Ватные мысли ворочаются в голове, медленно подползая к мозговому центру, ответственному за эмоции. Они обволакивают, обтекают и начинают душить, сдавливать, трясти. Отец умер. Почему-то это тяжело осознавать, хотя мы не общались уже много лет. Отчего же тогда я сдавливаю трубку в руке до хруста?
— С вами все хорошо? — Профессиональный и такой вежливый голос из телефона.
— Да, спасибо.
— Не могли бы вы переключиться на видеосвязь?

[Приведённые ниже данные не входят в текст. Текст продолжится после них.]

-- ==== Sys2Proof/Machine/Spectrum.lean ====
section
/-! DEFINITION. The spectrum decoder: HUFPAIR, HUFQUAD, SPEC (42_spectrum_huffman.md). -/

namespace Sys2Proof.Machine

/-- The number of the first entry equal to `(code, len)`, counting from `i`. -/
def findCode (code len : Nat) : List CodeWord → Nat → Option Nat
  | [], _ => none
  | e :: es, i => if e.len = len ∧ e.code = code then some i else findCode code len es (i + 1)

/-- The search of `Match` (R232) with `fuel` bits left to examine, `l` examined, `v` their value. A bit is
read only when it is examined, so only examined bits can be missing. -/
def matchFrom (b : Buffer) (es : List CodeWord) (cur : BitVec 32) :
    Nat → Nat → Nat → Option Nat → Option Nat × Cursor
  | 0, _, _, miss => (none, { cur := cur, miss := miss })
  | fuel + 1, l, v, miss =>
    let v := 2 * v + b.bits (cur.toNat + l) 1
    let miss := miss.or (b.missing (cur.toNat + l) 1)
    match findCode v (l + 1) es 0 with
    | some i => (some i, { cur := cur + BitVec.ofNat 32 (l + 1), miss := miss })
    | none => matchFrom b es cur fuel (l + 1) v miss

/-- `Match(entries)` (R232): the entry number and `CUR` after its code word, or no match within
`HUFF_BUDGET = 32` bits (00_scope.md R5), `CUR` unchanged. -/
def matchCode (b : Buffer) (es : List CodeWord) (c : Cursor) : Option Nat × Cursor :=
  matchFrom b es c.cur 32 0 0 c.miss

/-- A magnitude with its linbits escape (R235): `lb` raw bits added when the table escapes and the
magnitude is 15. -/
def readEscape (b : Buffer) (lb x : Nat) (c : Cursor) : Nat × Cursor :=
  if 0 < lb ∧ x = 15 then (x + (c.take b lb).1, (c.take b lb).2) else (x, c)

/-- The sign of a magnitude (R235, R238): one bit for a nonzero value, 1 = negative. -/
def readSign (b : Buffer) (m : Nat) (c : Cursor) : Int × Cursor :=
  if m = 0 then (0, c)
  else if (c.take b 1).1 = 1 then (-(m : Int), (c.take b 1).2) else ((m : Int), (c.take b 1).2)

/-- One value of a pair: escape, then sign (R127, R235). -/
def readValue (b : Buffer) (lb x : Nat) (c : Cursor) : Int × Cursor :=
  readSign b (readEscape b lb x c).1 (readEscape b lb x c).2

/-- One pair word of table `t` (R235): the two values, or `none` for a decode failure; and the cursor. -/
def readPair (cfg : Config) (b : Buffer) (t : Nat) (c : Cursor) : Option (Int × Int) × Cursor :=
  if t = 0 then (some (0, 0), c)
  else match cfg.pairTree t with
    | none => (none, c)
    | some tree =>
      match matchCode b tree.entries c with
      | (none, c) => (none, c)
      | (some i, c) =>
        let x := readValue b (cfg.linbits t) (i / tree.dim) c
        let y := readValue b (cfg.linbits t) (i % tree.dim) x.2
        (some (x.1, y.1), y.2)

/-- The quadruple index `q = 8v + 4w + 2x + y` (R237): the inverted nibble for `sel = 1`, `QTAB_A` for
`sel = 0`. -/
def readQuadIndex (cfg : Config) (b : Buffer) (sel : Bool) (c : Cursor) : Option Nat × Cursor :=
  if sel then (some (15 - (c.take b 4).1), (c.take b 4).2) else matchCode b cfg.qtabA c

/-- One quad word (R238): the four values with signs in the order v, w, x, y, or `none` for a decode
failure; and the cursor. -/
def readQuad (cfg : Config) (b : Buffer) (sel : Bool) (c : Cursor) : Option (List Int) × Cursor :=
  match readQuadIndex cfg b sel c with
  | (none, c) => (none, c)
  | (some q, c) =>
    let v := readSign b (q / 8 % 2) c
    let w := readSign b (q / 4 % 2) v.2
    let x := readSign b (q / 2 % 2) w.2
    let y := readSign b (q % 2) x.2
    (some [v.1, w.1, x.1, y.1], y.2)

/-- Consecutive samples written from `IDX` on, 16-bit two's complement (10_state.md R43). -/
def sampWrites (gr ch : Fin 2) (idx : Nat) (vs : List Int) : List (Nat × BitVec 16) :=
  vs.zipIdx.map fun p => (sampAddr gr ch (idx + p.2), BitVec.ofInt 16 p.1)

/-- The samples of a decoded word stored and `IDX` moved on, or `HuffmanDecodeFailure(CUR)` with nothing
else changed (R235, R238); the flag says whether the word was decoded. -/
def storeWord (gr ch : Fin 2) (vs : Option (List Int)) (c : Cursor) (s : State) : State × Bool :=
  match vs with
  | none => (raise .huffmanDecodeFailure s.cur.toNat (noteMissing c.miss s), false)
  | some vs =>
    (applyCursor c
      { s with
        samp := Memory.writeAll s.samp (sampWrites gr ch s.idx.toNat vs)
        idx := s.idx + BitVec.ofNat 10 vs.length }, true)

/-- The body of `HUFPAIR gr, ch, tbl` (R235), and whether it decoded a word. -/
def pairBody (gr ch : Fin 2) (t : Nat) (s : State) : State × Bool :=
  let r := readPair s.cfg s.mdbuf t s.cursor
  storeWord gr ch (r.1.map fun p => [p.1, p.2]) r.2 s

/-- The body of `HUFQUAD gr, ch, sel` (R238), and whether it decoded a word. -/
def quadBody (gr ch : Fin 2) (sel : Bool) (s : State) : State × Bool :=
  let r := readQuad s.cfg s.mdbuf sel s.cursor
  storeWord gr ch r.1 r.2 s

/-- `HUFPAIR` also needs room for two samples (60_exceptions.md R360). -/
def pairPre (ch : Fin 2) (s : State) : Bool := granulePre ch s && decide (s.idx.toNat + 2 ≤ 576)

/-- `HUFQUAD` also needs room for four samples (R360). -/
def quadPre (ch : Fin 2) (s : State) : Bool := granulePre ch s && decide (s.idx.toNat + 4 ≤ 576)

/-- `HUFPAIR gr, ch, tbl` (R235). -/
def execHufpair (gr ch : Fin 2) (tbl : Fin 32) (s : State) : Host.Outcome State Fault Refusal :=
  guarded (.hufpair gr ch tbl) (pairPre ch) (fun s => (pairBody gr ch tbl.val s).1) s

/-- `HUFQUAD gr, ch, sel` (R238). -/
def execHufquad (gr ch : Fin 2) (sel : Bool) (s : State) : Host.Outcome State Fault Refusal :=
  guarded (.hufquad gr ch sel) (quadPre ch) (fun s => (quadBody gr ch sel s).1) s

/-- R239: the boundary `r0`. -/
def State.r0 (s : State) (g : SideBlock) : Nat :=
  if g.wsw = 1 then 36 else s.cfg.sfbLong s.hdr.srIdx.toNat (g.r0cnt.toNat + 1)

/-- R239: the boundary `r1`, its index clamped to 22. -/
def State.r1 (s : State) (g : SideBlock) : Nat :=
  if g.wsw = 1 then 576
  else s.cfg.sfbLong s.hdr.srIdx.toNat (min (g.r0cnt.toNat + g.r1cnt.toNat + 2) 22)

/-- The table of a pair that starts at index `i` (R239, R240). -/
def pairTable (s : State) (g : SideBlock) (i : Nat) : Nat :=
  if i < s.r0 g then g.tsel0.toNat else if i < s.r1 g then g.tsel1.toNat else g.tsel2.toNat

/-- `bvend` (R240, R242 (b)). -/
def bvEnd (g : SideBlock) : Nat := min (2 * g.bigv.toNat) 576

/-- `END`, the first bit after the granule's part 3 (R240), a natural number. -/
def State.granuleEnd (s : State) (g : SideBlock) : Nat := s.p2start.toNat + g.p23len.toNat

/-- The big-value loop (R240), at most `fuel` pairs; each moves `IDX` by 2 towards `bvend ≤ 576`, so 288
are enough. The flag is `ok`. -/
def pairLoop (gr ch : Fin 2) (g : SideBlock) : Nat → State → State × Bool
  | 0, s => (s, true)
  | fuel + 1, s =>
    if s.idx.toNat < bvEnd g then
      match pairBody gr ch (pairTable s g s.idx.toNat) s with
      | (s, true) => pairLoop gr ch g fuel s
      | (s, false) => (s, false)
    else (s, true)

/-- The quadruple loop (R240), at most `fuel` groups; each moves `IDX` by 4, so 144 are enough. -/
def quadLoop (gr ch : Fin 2) (g : SideBlock) (stop : Nat) : Nat → State → State × Bool
  | 0, s => (s, true)
  | fuel + 1, s =>
    if s.cur.toNat < stop ∧ s.idx.toNat + 4 ≤ 576 then
      match quadBody gr ch (g.c1sel == 1) s with
      | (s, true) => quadLoop gr ch g stop fuel s
      | (s, false) => (s, false)
    else (s, true)

/-- The two loops of `SPEC` (R240): the quadruples only when the big values did not fail. -/
def specLoops (gr ch : Fin 2) (g : SideBlock) (stop : Nat) (s : State) : State × Bool :=
  match pairLoop gr ch g 288 s with
  | (s, true) => quadLoop gr ch g stop 144 s
  | (s, false) => (s, false)

/-- The first lines of `SPEC` (R240): the granule's samples zeroed, `IDX <- 0`. -/
def specStart (gr ch : Fin 2) (s : State) : State :=
  { s with samp := Memory.clear s.samp (sampBase gr ch) (sampBase gr ch + 576), idx := 0 }

/-- The last lines of `SPEC` (R240): `NZC <- IDX`, `CUR <- END`. -/
def specEnd (gr ch : Fin 2) (stop : Nat) (s : State) : State :=
  { s with
    si := s.si.set gr ch { s.si.get gr ch with nzc := s.idx }
    cur := BitVec.ofNat 32 stop }

/-- The body of `SPEC gr, ch` (R240), and whether no word failed. -/
def specBody (gr ch : Fin 2) (s : State) : State × Bool :=
  let g := s.si.get gr ch
  let stop := s.granuleEnd g
  let r := specLoops gr ch g stop (specStart gr ch s)
  (specEnd gr ch stop r.1, r.2)

/-- `SPEC gr, ch` (R240). -/
def execSpec (gr ch : Fin 2) (s : State) : Host.Outcome State Fault Refusal :=
  guarded (.spec gr ch) (granulePre ch) (fun s => (specBody gr ch s).1) s

end Sys2Proof.Machine
end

— Конечно, — отвечаю я, судорожно поправляю волосы, разлепляю глаза и скрываю скомканные простыни за фильтром размытия фона; измятое лицо автоматически разглаживает встроенная в мессенджер нейросеть. — Я вижу вас.
На меня смотрит человек неопределенного возраста: правильное лицо, карие глаза, прическа-бобрик, черный костюм. Участливый, вежливый, безликий, как какой-нибудь агент по недвижимости или продавец автомобилей. Он отводит свой телефон чуть в сторону и показывает просторный белый зал с уходящими высоко вверх глянцевыми стенами, изъеденными разводами отражений. Потом я замечаю металлический стол и холмы укрытого простыней тела: только ступни торчат наружу, худые и костлявые, будто птичьи лапки.
Меня отвлекает голос:
— Присмотритесь. Справа от стола.
Сонный мозг работает туго, и только после этих слов я угадываю в пятне, что раньше казалось игрой света и отражений, человеческий силуэт. Блики светодиодных ламп крупными мазками рисуют в воздухе знакомое лицо. Отец-призрак намного моложе, чем должен быть сейчас. Он такой, каким помнится мне в детстве: высокие скулы, плотные руки, круглый живот. Я узнаю рубашку в крупную клетку и смешные шорты с бахромой. Странно, но отец выглядит даже более живым, чем когда мы виделись в последний раз.
Призрак расхаживает по комнате и крутит головой. Заглядывает под стол, не замечая тела наверху. Проходит через моего собеседника, а потом и сквозь телефонную камеру: белый свет разливается по экрану, и некоторое время, пока матрица восстанавливается, не видно ничего, кроме этого сияния.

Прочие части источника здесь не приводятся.